-- ==== Sys2Proof/Machine/Step.lean ====
section
/-! DEFINITION. The step of the machine, under its fixed names. -/

namespace Sys2Proof.Machine

/-- One step: the ticks that fall before the next step event, and that event. -/
def step (s : State) : Host.Outcome State Fault Refusal := tickAndStep s

/-- `s` with a word of the opcode table stored where `step` fetches its next instruction. -/
def State.withFetchWord (s : State) (nbits w : Nat) : State := placeWord s (tableWord nbits w)

end Sys2Proof.Machine
end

————————

In the data above, retype exactly and only the lines between the one holding "namespace Sys2Proof.Machine" and the one holding "def step (s", inclusive.

**Result for this exercise:**
namespace Sys2Proof.Machine

/-- One step: the ticks that fall before the next step event, and that event. -/
def step (s : State) : Host.Outcome State Fault Refusal := tickAndStep s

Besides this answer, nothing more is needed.